Synthesis and antifungal activity of naturally occurring O- and C-prenylated flavanones

• Published in: Acta pharmaceutica Hungarica Vol. 77; no. 1; p. 5
• Main Authors: Kenéz, Agnes, Juhász, László, Lestár, Zsombor, Lenkey, Béla, Antus, Sándor
• Format: Journal Article
• Language: Hungarian
• Published: Hungary 2007
• Subjects: Antifungal Agents - chemical synthesis; Antifungal Agents - pharmacology; Candida - drug effects; Candida albicans - drug effects; Flavanones - chemical synthesis; Flavanones - pharmacology; Microbial Sensitivity Tests; Models, Molecular; Protein Prenylation; Structure-Activity Relationship
• ISSN: 0001-6659

Flavonoids is one of the most important groups of naturally occurring O-heterocycles possessing a wide range of biological activity.

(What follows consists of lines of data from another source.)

-- ==== Sys2Proof/Laws/Decode.lean ====
section
/-! SUPPORT. The catalog lookup, and what the decoder answers form by form. -/

namespace Sys2Proof

/-- The parameters meet R5's constraints. -/
theorem config_wf : config.wf = true := by decide

theorem Form.mem_all (f : Form) : f ∈ Form.all := by cases f <;> decide

/-- Every cost is at least 1 (R87: "`cost >= 1` for every row"). -/
theorem Form.cost_pos (f : Form) : 1 ≤ f.cost := by cases f <;> decide

/-- No cost is above 6 (R85). -/
theorem Form.cost_le (f : Form) : f.cost ≤ 6 := by cases f <;> decide

/-- No instruction is longer than three bytes (R50). -/
theorem Form.length_le (f : Form) : f.length ≤ 3 := by cases f <;> decide

@[simp] theorem lookup_opcode (f : Form) : lookup f.opcode = some f := by cases f <;> decide

/-- Lookup is an exact match on the opcode byte (R54). -/
theorem lookup_eq_some {op : Byte} {f : Form} : lookup op = some f ↔ op = f.opcode := by
  constructor
  · intro h
    have := List.find?_some h
    exact (beq_iff_eq.1 this).symm
  · rintro rfl; exact lookup_opcode f

theorem Form.opcode_injective {f g : Form} (h : f.opcode = g.opcode) : f = g := by
  have := lookup_opcode f
  rw [h, lookup_opcode] at this
  exact (Option.some.inj this).symm

/-- A byte is unrecognised exactly when it is no form's opcode (R55). -/
theorem lookup_eq_none {op : Byte} : lookup op = none ↔ ∀ f : Form, f.opcode ≠ op := by
  constructor
  · intro h f hf
    rw [← hf, lookup_opcode] at h
    cases h
  · intro h
    cases hl : lookup op with
    | none => rfl
    | some f => exact absurd (lookup_eq_some.1 hl).symm (h f)

@[simp] theorem decode_nil : decode [] = .error .noBytes := rfl

theorem decode_of_lookup {op : Byte} {f : Form} (h : lookup op = some f) (rest : List Byte) :
    decode (op :: rest) = decodeOperand f rest := by simp [decode, h]

theorem decode_of_unrecognized {op : Byte} (h : lookup op = none) (rest : List Byte) :
    decode (op :: rest) = .error (.unrecognizedOpcode op) := by simp [decode, h]

/-- Three bytes are enough for every form: what they decode to, or why not (R50). -/
theorem decode_three_cases (b0 b1 b2 : Byte) :
    (lookup b0 = none ∧ decode [b0, b1, b2] = .error (.unrecognizedOpcode b0)) ∨
      ∃ i rest, b0 = i.form.opcode ∧ decode [b0, b1, b2] = .ok (i, rest) := by
  cases h : lookup b0 with
  | none => exact .inl ⟨rfl, decode_of_unrecognized h _⟩
  | some f =>
    refine .inr ?_
    rw [decode_of_lookup h]
    have hb := lookup_eq_some.1 h
    cases f <;> (refine ⟨_, _, ?_, rfl⟩; exact hb)

theorem decode_three_ok {b0 b1 b2 : Byte} {i : Instr} {rest : List Byte} (h : decode [b0, b1, b2] = .ok (i, rest)) :
    b0 = i.form.opcode := by
  rcases decode_three_cases b0 b1 b2 with ⟨_, he⟩ | ⟨j, r, hb, he⟩
  · rw [he] at h; cases h
  · rw [he] at h; cases h; exact hb

end Sys2Proof
end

O- and C-prenylated flavanones as members of flavonoids also show remarkable biological activity such as antibacterial, antiviral, anti-tumor, antifungal, anti-HIV and enzyme inhibition activity. O- and C-prenylated flavanones possessing remarkable biological activity are representatives of this family of natural products. In this paper efficient synthetic methods have been reported for the preparation of O-(2, 3) and C-(4, 5) prenylated flavanones isolated from Monotes engleri and their analogues (26-30; 38-43) starting from commercially available starting materials. In vitro pharmacological examinations of our compounds were performed on different Candida species (Candida albicans, Candida inconspicua, Candida dubliniensis, Candida krusei) by agardiffusion method. Our structure-activity relationship study clearly showed that any modification of the structure of selinone (2) and monotesone-A (3) led to the total loss the fungistatic activity.